▶ Saved entries:

■ ■ ■

-- ==== Sys2Proof/Machine/Lanes.lean ====
section
/-!
DEFINITION. The control lanes (R28, R33, R36, R88, R456-R470): heartbeat and loss, takeover, planned handover, FW_ACTIVATE, the Tether.
-/
namespace Sys2Proof.Machine

/-! ### Lane states -/

def State.activeLane (s : State) : Nat := s.get F.GLB_LANE_STATUS_ACTIVE
def State.standbyLane (s : State) : Nat := 1 - s.activeLane

def laneFld (k : Nat) : Fld := if k = 0 then F.GLB_LANE_STATUS_A_STATE else F.GLB_LANE_STATUS_B_STATE

/-- 0 ACTIVE, 1 STANDBY, 2 SYNCING, 3 BOOTING, 4 RESET, 5 OUT. -/
def State.laneState (s : State) (k : Nat) : Nat := s.get (laneFld k)
def State.setLane (s : State) (k v : Nat) : State := s.set (laneFld k) v

/-- The slot a lane runs from. -/
def State.laneSlot (s : State) (k : Nat) : Nat := s.get (if k = 0 then F.GLB_FW_STATE_SLOT_A else F.GLB_FW_STATE_SLOT_B)
def State.setSlot (s : State) (k v : Nat) : State := s.set (if k = 0 then F.GLB_FW_STATE_SLOT_A else F.GLB_FW_STATE_SLOT_B) v

def State.fwSlot (s : State) (i : Nat) : FwSlot := s.tck.fw.getD i FwSlot.init

/-- GLB_FW_VER shows the image's epoch, 0 while the lane boots. -/
def State.showVer (s : State) (k : Nat) : State :=
  s.set (if k = 0 then F.GLB_FW_VER_A else F.GLB_FW_VER_B) (if s.laneState k < 3 then (s.fwSlot (s.laneSlot k)).version else 0)

def State.laneIs (s : State) (k v : Nat) : State := (s.setLane k v).showVer k

def State.isOut (s : State) (k : Nat) : Bool := s.lan.out.getD k false

/-- Do two images read each other's snapshot format (R468)? -/
def State.compatible (s : State) (a b : Nat) : Bool :=
  let x := s.fwSlot a
  let y := s.fwSlot b
  decide (a = b) || (within y.snapWrite x.snapMin x.snapMax && within x.snapWrite y.snapMin y.snapMax)

/-- R460: the standby is healthy. -/
def State.standbyOk (s : State) : Bool :=
  let k := s.standbyLane
  decide (s.laneState k = 1) && decide (s.get F.GLB_LANE_STATUS_SNAP_AGE < 2) && s.lan.selfOk.getD k false &&
    s.compatible (s.laneSlot s.activeLane) (s.laneSlot k) && !s.isOut k

/-- HEALTHY_STANDBY with STANDBY_STATE (0x0005), and what hangs on it: the revert hold-off (R462), the time without a healthy
standby in RUN (R465). -/
def State.refreshLane (s : State) : State :=
  let ok := s.standbyOk
  let was := s.flag F.GLB_LANE_STATUS_HEALTHY_STANDBY
  let s := s.setB F.GLB_LANE_STATUS_HEALTHY_STANDBY ok
  let s := if ok = was then s else s.raise 0x0005 (if ok then 1 else 2) s.standbyLane [b2n ok]
  let revert := ok && decide (s.activeLane = 1) && s.lan.fw.isNone && s.lan.handover.isNone
  let s := s.modLan fun l => { l with
    holdoff := if revert then some (l.holdoff.getD (s.chrono + s.get F.GLB_REVERT_CFG_HOLDOFF_S * 250000000)) else none }
  if ok then (s.modLan fun l => { l with noSince := none, noStandby := false }).set F.GLB_NOSTBY_TIME 0
  else if s.inRun then s.modLan fun l => { l with noSince := some (l.noSince.getD s.chrono) }
  else s

/-- A lane starts to boot from a slot, unless it is OUT (R463). -/
def State.bootLane (s : State) (k slot : Nat) : State :=
  if s.isOut k then s.laneIs k 5
  else ((s.modLan fun l => { l with selfOk := modAt l.selfOk k fun _ => false }).setSlot k slot).laneIs k 3

/-- A lane loss counts (R463): the third within 24 h puts the lane OUT, with LANE_OUT (0x0007). Counted in legal ticks. -/
def State.countLoss (s : State) (k : Nat) : State :=
  let now := s.get F.BIL_TICK
  let s := s.modLan fun l => { l with losses := modAt l.losses k fun t => (t.filter fun x => now < x + 86400) ++ [now] }
  let n := (s.lan.losses.getD k []).length
  if n < 3 ∨ s.isOut k = true then s
  else (s.modLan fun l => { l with out := modAt l.out k fun _ => true }).raise 0x0007 3 k [n]

/-! ### Descriptors across a handover (R88) -/

/-- Whose descriptor a piece of work belongs to. -/
def WorkKind.owner : WorkKind → Nat × Nat
  | .host p num _ _ => (p, num)
  | .table p num _ => (p, num)
  | .firmware p num _ _ => (p, num)
  | .charter p num _ _ _ => (p, num)

/-- What a block still held for an execution that is repeated ends: a wait for a solve, stores not made, a frame not sent. -/
def State.dropStale (s : State) (p num : Nat) : State :=
  let s := s.modYms fun y => { y with asks := y.asks.filter fun a => !(decide (a.p = p) && decide (a.num = num)) }
  let s := s.modHay fun h => { h with work := s.hay.work.filter fun w => w.kind.owner ≠ (p, num) }
  s.modCan fun c => { c with ctls := c.ctls.map fun k => { k with tx := k.tx.filter fun x => !(decide (x.p = p) && decide (x.num = num)) } }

■ ■ ■

Your answer must consist of every line above, transcribed verbatim.

▶ Task output:
-- ==== Sys2Proof/Machine/Lanes.lean ====
section
/-!
DEFINITION. The control lanes (R28, R33, R36, R88, R456-R470): heartbeat and loss, takeover, planned handover, FW_ACTIVATE, the Tether.
-/
namespace Sys2Proof.Machine

/-! ### Lane states -/

def State.activeLane (s : State) : Nat := s.get F.GLB_LANE_STATUS_ACTIVE
def State.standbyLane (s : State) : Nat := 1 - s.activeLane

def laneFld (k : Nat) : Fld := if k = 0 then F.GLB_LANE_STATUS_A_STATE else F.GLB_LANE_STATUS_B_STATE

/-- 0 ACTIVE, 1 STANDBY, 2 SYNCING, 3 BOOTING, 4 RESET, 5 OUT. -/
def State.laneState (s : State) (k : Nat) : Nat := s.get (laneFld k)
def State.setLane (s : State) (k v : Nat) : State := s.set (laneFld k) v

/-- The slot a lane runs from. -/
def State.laneSlot (s : State) (k : Nat) : Nat := s.get (if k = 0 then F.GLB_FW_STATE_SLOT_A else F.GLB_FW_STATE_SLOT_B)
def State.setSlot (s : State) (k v : Nat) : State := s.set (if k = 0 then F.GLB_FW_STATE_SLOT_A else F.GLB_FW_STATE_SLOT_B) v

def State.fwSlot (s : State) (i : Nat) : FwSlot := s.tck.fw.getD i FwSlot.init

/-- GLB_FW_VER shows the image's epoch, 0 while the lane boots. -/
def State.showVer (s : State) (k : Nat) : State :=
  s.set (if k = 0 then F.GLB_FW_VER_A else F.GLB_FW_VER_B) (if s.laneState k < 3 then (s.fwSlot (s.laneSlot k)).version else 0)

def State.laneIs (s : State) (k v : Nat) : State := (s.setLane k v).showVer k

def State.isOut (s : State) (k : Nat) : Bool := s.lan.out.getD k false

/-- Do two images read each other's snapshot format (R468)? -/
def State.compatible (s : State) (a b : Nat) : Bool :=
  let x := s.fwSlot a
  let y := s.fwSlot b
  decide (a = b) || (within y.snapWrite x.snapMin x.snapMax && within x.snapWrite y.snapMin y.snapMax)

/-- R460: the standby is healthy. -/
def State.standbyOk (s : State) : Bool :=
  let k := s.standbyLane
  decide (s.laneState k = 1) && decide (s.get F.GLB_LANE_STATUS_SNAP_AGE < 2) && s.lan.selfOk.getD k false &&
    s.compatible (s.laneSlot s.activeLane) (s.laneSlot k) && !s.isOut k

/-- HEALTHY_STANDBY with STANDBY_STATE (0x0005), and what hangs on it: the revert hold-off (R462), the time without a healthy
standby in RUN (R465). -/
def State.refreshLane (s : State) : State :=
  let ok := s.standbyOk
  let was := s.flag F.GLB_LANE_STATUS_HEALTHY_STANDBY
  let s := s.setB F.GLB_LANE_STATUS_HEALTHY_STANDBY ok
  let s := if ok = was then s else s.raise 0x0005 (if ok then 1 else 2) s.standbyLane [b2n ok]
  let revert := ok && decide (s.activeLane = 1) && s.lan.fw.isNone && s.lan.handover.isNone
  let s := s.modLan fun l => { l with
    holdoff := if revert then some (l.holdoff.getD (s.chrono + s.get F.GLB_REVERT_CFG_HOLDOFF_S * 250000000)) else none }
  if ok then (s.modLan fun l => { l with noSince := none, noStandby := false }).set F.GLB_NOSTBY_TIME 0
  else if s.inRun then s.modLan fun l => { l with noSince := some (l.noSince.getD s.chrono) }
  else s

/-- A lane starts to boot from a slot, unless it is OUT (R463). -/
def State.bootLane (s : State) (k slot : Nat) : State :=
  if s.isOut k then s.laneIs k 5
  else ((s.modLan fun l => { l with selfOk := modAt l.selfOk k fun _ => false }).setSlot k slot).laneIs k 3

/-- A lane loss counts (R463): the third within 24 h puts the lane OUT, with LANE_OUT (0x0007). Counted in legal ticks. -/
def State.countLoss (s : State) (k : Nat) : State :=
  let now := s.get F.BIL_TICK
  let s := s.modLan fun l => { l with losses := modAt l.losses k fun t => (t.filter fun x => now < x + 86400) ++ [now] }
  let n := (s.lan.losses.getD k []).length
  if n < 3 ∨ s.isOut k = true then s
  else (s.modLan fun l => { l with out := modAt l.out k fun _ => true }).raise 0x0007 3 k [n]

/-! ### Descriptors across a handover (R88) -/

/-- Whose descriptor a piece of work belongs to. -/
def WorkKind.owner : WorkKind → Nat × Nat
  | .host p num _ _ => (p, num)
  | .table p num _ => (p, num)
  | .firmware p num _ _ => (p, num)
  | .charter p num _ _ _ => (p, num)

/-- What a block still held for an execution that is repeated ends: a wait for a solve, stores not made, a frame not sent. -/
def State.dropStale (s : State) (p num : Nat) : State :=
  let s := s.modYms fun y => { y with asks := y.asks.filter fun a => !(decide (a.p = p) && decide (a.num = num)) }
  let s := s.modHay fun h => { h with work := s.hay.work.filter fun w => w.kind.owner ≠ (p, num) }
  s.modCan fun c => { c with ctls := c.ctls.map fun k => { k with tx := k.tx.filter fun x => !(decide (x.p = p) && decide (x.num = num)) } }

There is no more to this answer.